In un giorno di grandissima calura tanti grandi nomi mollarono, su tutti il dominatore dell'anno Laurent Fignon, seguito da Sean Kelly, Bernard Hinault, Francesco Moser, e dagli altri azzurri Chioccioli, Amadori e Beccia. Metà della formazione di Martini si era sciolta. Rimanevano in corsa Moreno Argentin, il capitano designato ed un pimpantissimo Corti. In testa intanto s'era involato in solitudine il belga Claude Criquielion. Claudio aveva capito che era l'azione crogiolo, ed aspettava il sì di Argentin, impegnato a litigare con Lemond, per inseguire, magari da solo e, quando l'okay arrivò, era di fatto troppo tardi, perché il solido belga riuscì a tenere 14" sul grande ritorno del corridore bergamasco. A distanza di oltre trenta anni, chi scrive è qui per ribadire che quel giorno, pur dalla TV, ci aveva visto giusto: la libertà a Corti fu data troppo tardi e se gli fosse stata concessa prima, l'Italia del pedale oggi avrebbe un arcobaleno in più e nel palmares dell'atleta di Curno, ci sarebbe una seconda maglia coi colori dell'iride.

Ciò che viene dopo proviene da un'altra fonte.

-- ==== Sys2Proof/Tests/Slice0.lean ====
section
/-! SUPPORT. Tests: ill-formed terms, words of spec/ decoded, small steps, and for each statement with hypotheses states that meet
them (`wit_<statement>`), clause by clause. -/

namespace Sys2Proof.Tests
open Sys2Proof Sys2Proof.Machine

set_option Elab.async false

/-! ## The small states of the tests -/

/-- A strand at user level on ring core 0 of die 0, in a page at 0x1000000 that its translation buffer holds, with a handler. -/
def wUser : State :=
  let s := State.reset.withStrand
  { s with
    time := 77
    tlb := [{ master := 0, asid := 0, vpage := 0x100, large := false, entry := 0x18DF }]
    st := { s.st with trap := { s.st.trap with tvec := 0x1008000, tscratch := 9 } } }

/-- The same strand at another level. -/
def atLvl (s : State) (l : Nat) : State :=
  { s with st := { s.st with trap := { s.st.trap with
    status := BitVec.ofNat 64 (s.st.trap.status.toNat / 4 * 4 + l) } } }

def wSup : State := atLvl wUser 1

/-- A page of the strand at 0x1000000 read and written by its translation buffer. -/
def page (a : Nat) : Xl := { pa := a, vc := 1, kind := 0 }

theorem plain_of {s : State} {k : Acc} {va : Word} {n : Nat} {x : Xl} (m : s.hits k va.toNat x = true)
    (h : s.memWf = true ∧ s.st.place.master? ≠ none ∧ (s.st.fork = none ∧ s.st.active = false) ∧
      (va.toNat < 2 ^ 54 ∧ va.toNat % n = 0) ∧ x.kind ≠ 1 ∧
      (s.poisoned x.pa = false ∧ ∀ l ∈ linesOf x.pa n, s.poisonedFor (l * 64) = false) ∧
      (s.inDoubt x.pa n = false ∧ s.hostLines (k != .read) x.pa n = [] ∧ s.hostWaits x.pa n = false) ∧
      (s.windowOpen x.vc x.pa n = true ∧ s.lostRead x.vc x.pa n = false) ∧ s.keptXl va.toNat = none) : s.Plain k va n x :=
  ⟨h.1, h.2.1, h.2.2.1, h.2.2.2.1, ⟨h.2.2.2.2.2.2.2.2, xlate_of_hits s _ k _ x m⟩, h.2.2.2.2.1, h.2.2.2.2.2.1, h.2.2.2.2.2.2.1, h.2.2.2.2.2.2.2.1⟩

theorem local_of {s : State} {k : Acc} {va : Word} {n : Nat} {x : Xl} (m : s.hits k va.toNat x = true)
    (h : s.memWf = true ∧ va.toNat < 2 ^ 54 ∧ x.kind ≠ 1 ∧
      (s.poisoned x.pa = false ∧ ∀ l ∈ linesOf x.pa n, s.poisonedFor (l * 64) = false) ∧
      (s.inDoubt x.pa n = false ∧ s.hostLines (k != .read) x.pa n = [] ∧ s.hostWaits x.pa n = false) ∧
      ((∀ l ∈ linesOf x.pa n, s.uncached x.vc (l * 64) = false) ∧ s.policy x.vc ≠ 3)) : s.Local k va n x :=
  ⟨h.1, h.2.1, xlate_of_hits s _ k _ x m, h.2.2.1, h.2.2.2.1, h.2.2.2.2.1, h.2.2.2.2.2⟩

/-- The state after a step that goes on. -/
def after (r : Host.Outcome State Fault Refusal) : State := match r with | .next t => t | _ => State.reset

/-- The head of a fork of n iterations, whose descriptor lies in s12 and s13. -/
def forked (s : State) (n : Nat) (even odd : Word) : State :=
  after (exec (.fork 10 12) (((s.setS 10 (BitVec.ofNat 64 n)).setS 12 even).setS 13 odd))

/-- A fork of 9 iterations in chunks of 2, s4 to s6 live and s4 and s5 predicted: the head runs, two speculative chunks have
received their snapshots and started. -/
def begun (l : Nat) : State :=
  after (execChunkStart (after (execChunkStart (after (execSnapshotArrival 2 (after (execSnapshotArrival 1
    (forked (atLvl wUser l) 9 0x0000000700000002 0x0000003000000070))))))))

/-- The same with the speculative chunk 1 in the focus. -/
def wSpec (l : Nat) : State :=
  let s := begun l
  match s.st.fork with
  | some f => match f.chunks with
    | c :: r => { s with x := { c with await := 0 }, st := { s.st with fork := some { f with chunks := s.x :: r } } }
    | [] => s
  | none => s

/-- There is a value, and it meets p. -/
def meets {α : Type} (o : Option α) (p : α → Prop) [DecidablePred p] : Bool := match o with | some f => decide (p f) | none => false

theorem some_of {α : Type} {o : Option α} {p : α → Prop} [DecidablePred p] (h : meets o p = true) : ∃ f, o = some f ∧ p f := by
  unfold meets at h
  split at h
  · next f => exact ⟨f, rfl, of_decide_eq_true h⟩
  · cases h

def forkMeets (s : State) (p : Fork → Prop) [DecidablePred p] : Bool := meets s.st.fork p

/-- s with its fork changed. -/
def forkWith (s : State) (g : Fork → Fork) : State := { s with st := { s.st with fork := s.st.fork.map g } }

/-- The fabric is enabled, and the page at 0x1010000 leads to window 2 of package 3. -/
def onFabricPage : State :=
  let t : TlbEntry := { master := 0, asid := 0, vpage := 0x101, large := false, entry := 0x80300AD7 }
  { wUser with tlb := wUser.tlb ++ [t], fab := { wUser.fab with fxep := 0x10005 } }

/-! ## Witnesses: scalar instructions and status registers -/

theorem wit_ScalarLogicAndShift : wUser.st.place ≠ .saved ∧ State.reset.st.place ≠ .saved := by decide +kernel

theorem wit_CallAndJump :
    ((wUser.setS 4 0x3FFFFFFFFFFFFC).getS 4).toNat % 4 = 0 ∧ ((wUser.setS 4 0x3FFFFFFFFFFFFC).getS 4).toNat < 2 ^ 54 ∧
    ¬ (((wUser.setS 4 0x40000000000000).getS 4).toNat % 4 = 0 ∧ ((wUser.setS 4 0x40000000000000).getS 4).toNat < 2 ^ 54) ∧
    ¬ (((wUser.setS 4 2).getS 4).toNat % 4 = 0) := by decide +kernel

theorem wit_StatusRead : wUser.lvl = 0 ∧ (1 ≤ wSup.lvl ∧ wSup.st.place ≠ .saved) ∧
    State.reset.lvl = 3 ∧ State.reset.st.place ≠ .saved := by decide +kernel

theorem wit_StatusWrite : (1 ≤ wSup.lvl ∧ wSup.spec = false ∧ wSup.st.place ≠ .saved) ∧
    State.reset.lvl = 3 ∧ State.reset.spec = false := by decide +kernel

theorem wit_StatusRegisterFields : wSup.st.place.master? ≠ none ∧ 1 ≤ wSup.lvl ∧ wSup.spec = false := by decide +kernel

theorem wit_TrapInstructionsEnterHandler :
    wUser.st.place.master? ≠ none ∧ wUser.spec = false ∧ bit wUser.st.trap.status 5 = false := by decide +kernel

theorem wit_StatusAccessChecks : wUser.st.place ≠ .saved ∧ wUser.lvl = 0 ∧ State.reset.lvl = 3 ∧ wSup.lvl ≠ 3 := by
  decide +kernel

theorem wit_TrapsHeldAndDouble :
    (wSpec 0).st.place ≠ .saved ∧ (wSpec 0).spec = true ∧
    (let s : State := { wUser with st := { wUser.st with trap := { wUser.st.trap with status := 0x20 } } }
     s.spec = false ∧ bit s.st.trap.status 5 = true ∧ s.st.place ≠ .saved) := by decide +kernel

/-- In a handler at supervisor level, with this tpc. -/
def inHandler (tpc : Word) : State :=
  { wUser with st := { wUser.st with trap := { wUser.st.trap with status := 0xA1, tpc := tpc } } }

Fino ad allora, la carriera professionistica di Claudio, che era passato nel '78 nell'elite all'interno della Zonca-Santini, aveva raccolto davvero poco: il Trofeo Branzi nel '78 e il Giro del Friuli nell'80. Solo in quella estate così calda era tornato ad essere un vincente. Prima di guadagnarsi l'azzurro, infatti, aveva rivinto il Giro del Friuli, la Cronoscalata di Frasassi e il Circuito di Bergamo. Il Montjuich però, lo rilanciò e, di lì, la sua carriera cominciò a ricrescere in tutto. Nel 1985, passò alla Supermercati Brianzoli, tenendo il ruolo di corridore d'evidenza fino all'ultimo dei suoi giorni agonistici sulla bici. Fu Campione d'Italia per due anni consecutivi, vincendo il Giro del Veneto '85 e il Giro della Toscana '86, vincendo il Giro dell'Umbria, quello di Romagna e il Gran Premio di Camaiore. Si comportò benissimo anche ai Mondiali '85-86 e, sempre nel 1986, chiuse 5° il Giro d'Italia. Vinse poi Giro del Trentino del '87, arricchito da una tappa e la Coppa Sabatini nel '88. Come detto a fine carriera è diventato team manager. Nel '90, guidò la Chateau d'Ax del grande Bugno, divenuta poi Gatorade e Polti. Nel 1995 è stato direttore organizzativo dell'Agsc (Associazione Gruppi Sportivi Ciclismo) e nel 1997 ritornò sull'ammiraglia con la Saeco. Indi alla a Lampre-Caffita nel 2005, dal 2006 al 2009 è stato direttore sportivo del Team Barloworld; nel 2012 è infine entrato nello staff tecnico della Colombia-Coldeportes, formazione Professional Continental.
In carriera ha partecipato a 12 Giri d'Italia (1978: 30º - 1979: 28º - 1981: 34º - 1981: 67º - 1982: 60º - 1983: 109º - 1984: 97º - 1985: ritirato 17a tappa - 1986: 5º - 1987: ritirato 2a tappa - 1988: 54º - 1989: 95º); un Tour de France (1987: ritirato 11a tappa) una Vuelta di Spagna (1985: 54º) 4 Campionati del Mondo (San Cristóbal 1977 Dilettanti: vincitore - Barcellona 1984: 2º - Giavera del Montello 1985: 11º - Colorado Springs 1986: 53º).